▶ **EXERCISE PROMPT**
Keep to one stretch of the data below, the lines from the one with "def lengthMatches (f" up to and including the one with "a record. -/", and return that stretch exactly.

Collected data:
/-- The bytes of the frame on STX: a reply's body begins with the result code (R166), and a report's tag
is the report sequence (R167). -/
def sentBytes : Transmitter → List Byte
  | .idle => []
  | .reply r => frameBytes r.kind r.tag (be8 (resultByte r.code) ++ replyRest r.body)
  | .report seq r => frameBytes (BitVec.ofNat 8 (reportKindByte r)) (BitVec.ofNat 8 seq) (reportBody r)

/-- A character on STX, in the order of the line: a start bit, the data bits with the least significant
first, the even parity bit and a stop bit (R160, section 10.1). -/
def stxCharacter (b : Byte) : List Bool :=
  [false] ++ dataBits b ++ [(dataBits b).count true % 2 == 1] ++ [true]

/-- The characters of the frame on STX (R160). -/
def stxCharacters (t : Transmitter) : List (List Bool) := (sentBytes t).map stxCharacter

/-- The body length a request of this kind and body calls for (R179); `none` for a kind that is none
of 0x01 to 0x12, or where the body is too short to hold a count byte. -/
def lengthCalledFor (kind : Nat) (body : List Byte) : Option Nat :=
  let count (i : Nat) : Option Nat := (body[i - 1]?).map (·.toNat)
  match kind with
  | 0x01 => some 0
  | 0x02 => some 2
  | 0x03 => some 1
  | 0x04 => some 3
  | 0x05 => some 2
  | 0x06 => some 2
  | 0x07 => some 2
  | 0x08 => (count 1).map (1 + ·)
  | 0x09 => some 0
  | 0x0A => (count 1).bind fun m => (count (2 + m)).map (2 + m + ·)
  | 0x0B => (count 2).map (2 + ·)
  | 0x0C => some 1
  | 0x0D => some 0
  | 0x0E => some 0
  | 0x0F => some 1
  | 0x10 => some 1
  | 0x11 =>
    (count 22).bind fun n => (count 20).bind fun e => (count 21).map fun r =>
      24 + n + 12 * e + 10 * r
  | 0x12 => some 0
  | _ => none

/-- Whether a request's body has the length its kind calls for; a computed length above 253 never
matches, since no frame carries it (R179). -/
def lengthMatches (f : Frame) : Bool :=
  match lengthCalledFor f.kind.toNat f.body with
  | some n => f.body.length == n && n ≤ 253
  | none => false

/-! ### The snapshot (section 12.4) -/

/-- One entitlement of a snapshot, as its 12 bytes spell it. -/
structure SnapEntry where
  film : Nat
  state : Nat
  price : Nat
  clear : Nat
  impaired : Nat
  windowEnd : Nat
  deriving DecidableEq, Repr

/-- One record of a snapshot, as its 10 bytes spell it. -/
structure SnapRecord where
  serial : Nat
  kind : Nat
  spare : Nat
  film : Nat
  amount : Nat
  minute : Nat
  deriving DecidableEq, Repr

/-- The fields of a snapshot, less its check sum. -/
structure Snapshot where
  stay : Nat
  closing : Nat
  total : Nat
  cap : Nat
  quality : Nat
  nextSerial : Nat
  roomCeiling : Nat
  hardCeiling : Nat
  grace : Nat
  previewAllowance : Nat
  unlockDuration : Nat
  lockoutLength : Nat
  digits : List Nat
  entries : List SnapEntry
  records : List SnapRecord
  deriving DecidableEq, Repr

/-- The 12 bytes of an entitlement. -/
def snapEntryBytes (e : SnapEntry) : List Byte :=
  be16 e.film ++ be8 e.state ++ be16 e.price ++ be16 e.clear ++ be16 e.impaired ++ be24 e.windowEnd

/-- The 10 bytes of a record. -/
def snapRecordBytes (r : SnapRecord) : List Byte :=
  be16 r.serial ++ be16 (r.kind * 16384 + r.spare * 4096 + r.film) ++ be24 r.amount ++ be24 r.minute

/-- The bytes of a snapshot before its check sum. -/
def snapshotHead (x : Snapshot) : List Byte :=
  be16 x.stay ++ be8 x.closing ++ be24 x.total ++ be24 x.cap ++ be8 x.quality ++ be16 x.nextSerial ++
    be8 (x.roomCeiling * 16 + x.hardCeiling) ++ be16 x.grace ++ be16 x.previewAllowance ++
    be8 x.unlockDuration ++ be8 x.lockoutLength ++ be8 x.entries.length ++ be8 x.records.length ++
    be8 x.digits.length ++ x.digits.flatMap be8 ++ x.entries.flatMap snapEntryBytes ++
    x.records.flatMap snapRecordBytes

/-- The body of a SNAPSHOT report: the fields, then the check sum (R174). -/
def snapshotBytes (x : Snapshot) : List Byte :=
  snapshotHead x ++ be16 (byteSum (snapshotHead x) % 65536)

▶ **COMPLETED EXERCISE**
def lengthMatches (f : Frame) : Bool :=
  match lengthCalledFor f.kind.toNat f.body with
  | some n => f.body.length == n && n ≤ 253
  | none => false

/-! ### The snapshot (section 12.4) -/

/-- One entitlement of a snapshot, as its 12 bytes spell it. -/
structure SnapEntry where
  film : Nat
  state : Nat
  price : Nat
  clear : Nat
  impaired : Nat
  windowEnd : Nat
  deriving DecidableEq, Repr

/-- One record of a snapshot, as its 10 bytes spell it. -/
structure SnapRecord where
  serial : Nat
  kind : Nat
  spare : Nat
  film : Nat
  amount : Nat
  minute : Nat
  deriving DecidableEq, Repr

/-- The fields of a snapshot, less its check sum. -/
structure Snapshot where
  stay : Nat
  closing : Nat
  total : Nat
  cap : Nat
  quality : Nat
  nextSerial : Nat
  roomCeiling : Nat
  hardCeiling : Nat
  grace : Nat
  previewAllowance : Nat
  unlockDuration : Nat
  lockoutLength : Nat
  digits : List Nat
  entries : List SnapEntry
  records : List SnapRecord
  deriving DecidableEq, Repr

/-- The 12 bytes of an entitlement. -/
def snapEntryBytes (e : SnapEntry) : List Byte :=
  be16 e.film ++ be8 e.state ++ be16 e.price ++ be16 e.clear ++ be16 e.impaired ++ be24 e.windowEnd

/-- The 10 bytes of a record. -/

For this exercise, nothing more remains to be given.